A comprehensive anti-human trafficking law must include a clear definition of the issue as well as a mechanism that provides victims with care and protection in a dignified manner, a group of activists said yesterday at a public hearing on the draft of a statute on combating human trafficking.
According to the draft proposed by an alliance of non-governmental organizations combating human trafficking, the definition of human trafficking is any performance of labor that is derived from coercion, exploitation, unlawful imprisonment, illegal debt bondage, drugs, hypnosis, fraud, surveillance, detainment of important documents and threats.
Illegal extraction of human organs and the forced sex trade are also included under the umbrella of human trafficking, the draft states.
Shen Mei-chen (沈美真), a lawyer and president of the Women’s Rescue Foundation, said the law had to assert that the victims of trafficking should be treated in a dignified and humane manner if they are apprehended by the authorities.

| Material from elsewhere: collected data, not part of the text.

-- ==== Sys2Proof/Machine/SafetyUnit.lean ====
section
/-! DEFINITION. The safety unit (chapter 12): pairs, functions, outputs, unit states, seal switches, confirm and clear. -/

namespace Sys2Proof.Machine

/-! ## The SAFETY record (R359 to R362) -/

def sfPair (p : Rec) (n : Nat) : Rec := (p.drop (0x10 + 16 * n)).take 16
def sfFunc (p : Rec) (f : Nat) : Rec := (p.drop (0x110 + 32 * f)).take 32
def sfOut (p : Rec) (o : Nat) : Rec := (p.drop (0x310 + 16 * o)).take 16
def sfUse (e : Rec) : Nat := Rec.u8 e 0
def sfDisc (e : Rec) : Nat := Rec.u16 e 4
def sfDegtime (e : Rec) : Nat := Rec.u16 e 6
def sfTmpl (e : Rec) : Nat := Rec.u8 e 0
def sfGroup (e : Rec) : Nat := Rec.u8 e 1
def sfPair0 (e : Rec) : Nat := Rec.u8 e 2
def sfPair1 (e : Rec) : Nat := Rec.u8 e 3
def sfRst (e : Rec) : Nat := Rec.u8 e 4
def sfT1 (e : Rec) : Nat := Rec.u32 e 8
def sfT2 (e : Rec) : Nat := Rec.u32 e 12
def sfMask (e : Rec) (f : Nat) : Bool := Rec.u16 e 16 / 2 ^ f % 2 == 1
def sfOmode (e : Rec) : Nat := Rec.u8 e 0
def sfFmask (e : Rec) (f : Nat) : Bool := Rec.u16 e 2 / 2 ^ f % 2 == 1

/-- The check value of stored parameters (R359); 0 with none. -/
def sfCheck (p : List Byte) : Nat := if p.isEmpty then 0 else crc32 (p.take 0x7FC)

def State.sfPairRec (s : State) (n : Nat) : Rec := sfPair s.saf.own n
def State.sfFuncRec (s : State) (f : Nat) : Rec := sfFunc s.saf.own f

/-! ## States -/

/-- Unit states of R364. -/
def sfOFF : Nat := 0
def sfSTART : Nat := 1
def sfNOPARAM : Nat := 2
def sfUNCONF : Nat := 3
def sfRUN : Nat := 4
def sfLATCHED : Nat := 5

/-- Pair states of SAF_PAIRn.PSTATE. -/
def prUNUSED : Nat := 0
def prCLOSED : Nat := 1
def prOPEN : Nat := 2
def prDISC : Nat := 3
def prDEGRA : Nat := 4
def prDEGRB : Nat := 5
def prFAULT : Nat := 6

/-- Function states of R357. -/
def fnUNUSED : Nat := 0
def fnENABLED : Nat := 1
def fnTRIPPED : Nat := 2
def fnRESETWAIT : Nat := 3
def fnDELAY : Nat := 4
def fnHELD : Nat := 5

def State.safState (s : State) : Nat := s.fld F.SAF_STATUS_STATE
def State.pairState (s : State) (n : Nat) : Nat := s.fld (F.SAF_PAIR_PSTATE n)
def State.funcState (s : State) (f : Nat) : Nat := s.fld (F.SAF_FUNC_STATE f)
def State.seal (s : State) (n : Nat) : Bool := s.fld F.SAF_SEAL_SW / 2 ^ n % 2 == 1

/-- A pair at the start of the unit: OPEN, no contact read yet (log 22). -/
def SafPair.new : SafPair := ⟨true, true, false, false, false, none, none, 0, 0, none, none, 0⟩

def State.safPair (s : State) (n : Nat) : SafPair := s.saf.pairs.getD n .new
def State.setSafPair (s : State) (n : Nat) (p : SafPair) : State :=
  { s with saf := { s.saf with pairs := s.saf.pairs.put n p } }
def State.safFunc (s : State) (f : Nat) : SafFunc := s.saf.funcs.getD f ⟨none, none⟩
def State.setSafFunc (s : State) (f : Nat) (x : SafFunc) : State :=
  { s with saf := { s.saf with funcs := s.saf.funcs.put f x } }

/-- Whether the unit's processor runs. -/
def State.safRuns (s : State) : Bool := s.good .ref && !s.saf.stopped

/-- Whether a contact of a pair stands in its demand position, which USE names (R348): a normally closed contact and the low
of an OSSD output when open, contact B of an ANTIV pair when closed. -/
def inDemand (use : Nat) (contactB closed : Bool) : Bool := if use == 2 && contactB then closed else !closed

/-- Whether a pair is degraded. -/
def isDegr (st : Nat) : Bool := st == prDEGRA || st == prDEGRB

/-- How a pair counts (R358): 1 CLOSED, 2 OPEN, 0 neither. -/
def pairCounts (st : Nat) (p : SafPair) : Nat :=
  if st == prCLOSED then 1 else if st == prOPEN then 2
  else if st == prDEGRA then (if p.db then 2 else 1)
  else if st == prDEGRB then (if p.da then 2 else 1) else 0

def State.pairCount (s : State) (n : Nat) : Nat := pairCounts (s.pairState n) (s.safPair n)

/-! ## The unit state -/

/-- The pairs in degraded mode, with their states. -/
def State.degraded (s : State) : List (Nat × Nat) :=
  ((List.range 16).map fun n => (n, s.pairState n)).filter fun e => isDegr e.2

/-- The degraded and latch record takes the present state as a group of the Registry, at rank 0; nothing waits for it (R354,
R379). During START the degraded pairs are those that the record holds. While PMM does not work, as in NAP where the unit runs
(R373), the group waits for it, a DESIGN CHOICE (log 81). -/
def State.saveLatch (s : State) : State :=
  let degr := if s.saf.inStart then (s.saf.latch.get (0, [])).2 else s.degraded
  s.persistOrWait 0 1 64 (.latch (s.fld F.SAF_STATUS_LCAUSE) degr)

/-- A change of the unit state records 16#8001; outside RUN no function stands ENABLED (R357). -/
def State.setSafState (s : State) (n : Nat) : State :=
  let old := s.safState
  if old == n then s
  else
    let s := s.setFld F.SAF_STATUS_STATE n
    let s := s.record 0x8001 [n2w old, n2w n, n2w (s.fld F.SAF_STATUS_LCAUSE)]
    (List.range 16).foldl (fun s f =>
      if s.funcState f == fnUNUSED then s
      else (s.setFld (F.SAF_FUNC_STATE f) fnTRIPPED).setSafFunc f ⟨none, none⟩) s

/-- The latched safe state, from any state but OFF (R365); the first cause stands until the latch is cleared. -/
def State.safLatch (s : State) (cause : Nat) : State :=
  if s.safState == sfOFF || s.safState == sfLATCHED then s
  else
    let s : State := { s with saf := { s.saf with passed := [] } }
    ((s.setFld F.SAF_STATUS_LCAUSE cause).setSafState sfLATCHED).saveLatch

/-- Whether the parameters in force are confirmed (R365). -/
def State.safConfirmed (s : State) : Bool :=
  match s.saf.confirmed.use? with
  | some (_, v) => v.toNat == sfCheck s.saf.stored
  | none => false

/-- The first state of R365's list that applies; `latched` tells of a latch. -/
def State.safFirst (s : State) (latched : Bool) : Nat :=
  if !(s.seal 0) then sfOFF else if latched then sfLATCHED else if s.saf.stored.isEmpty then sfNOPARAM
  else if !s.safConfirmed || s.flag F.SAF_SEAL_MOVED then sfUNCONF else sfRUN

/-! ## Functions (R357, R358) -/

/-- Whether an ENABDEV function bypasses a GUARD function. A HELD one it does not: the outputs that it feeds are off (R366). -/
def State.bypassed (s : State) (f : Nat) : Bool :=
  sfTmpl (s.sfFuncRec f) == 2 && !(s.funcState f == fnHELD) && (List.range 16).any fun e =>
    let r := s.sfFuncRec e
    sfTmpl r == 6 && s.funcState e == fnENABLED && sfMask r f
      && s.pairCount (sfPair0 r) == 1 && s.pairCount (sfPair1 r) == 1

/-- Whether a function counts as enabled for R355 and for STOGRP; during DELAY it still permits its outputs (log 22). -/
def State.counts (s : State) (f : Nat) : Bool := s.funcState f == fnENABLED || s.funcState f == fnDELAY || s.bypassed f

They should also be allowed to work if they are asked to stay in Taiwan while awaiting trial, Shen said.
“The law must provide these people with enough incentives to stay in Taiwan to testify against their abusers. They need to know they would not encounter any risk by taking their aggressors to court,” Shen said, stressing that Taiwanese authorities, especially the judiciary, had to be educated on how to handle human trafficking cases in a professional and sensitive manner.
Reverend Peter O’Neill from Hsinchu Catholic Diocese’s Migrant and New Immigrants Service Center also urged the government to punish Taiwanese abusers and brokers, and not just the illegal foreign workers.
O’Neill said that some people are being detained in Taiwan against their will to testify in court even though they wanted to go home.
“The forced detention completely violates UN human rights protocols,” he said.
“We also need to determine the reason why some workers are here illegally,” said Wang Chuan-ping (王娟萍), executive director of the Labor Rights Association.
“Some people came to Taiwan with legal documents, but later became illegal foreigners because of their Taiwanese employers or brokers. We cannot stereotype all illegal workers as criminals without getting to the root of the issue,” Wang said.
The Collective of Sex Workers and Supporters advocated including sex workers in the laborer category, but many of the activists disagreed with the suggestion because the global trend is to treat the two subjects as separate.
Taiwan has for the past two years been placed on the “Tier 2” list in the US’ annual Trafficking in Persons Report for failing to comply with the “minimum standards to eliminate trafficking.”
The report recommended that Taiwan pass and implement a comprehensive anti-trafficking law prohibiting and punishing all severe forms of trafficking and extend the full protection of the Labor Standards Law to all categories of foreign labor, including domestic helpers and caregivers.
Yesterday’s public hearing was the first of a series, Chinese Nationalist Party (KMT) Legislator Wu Yu-sheng (吳育昇) said, promising that the draft would receive bipartisan support in the legislature.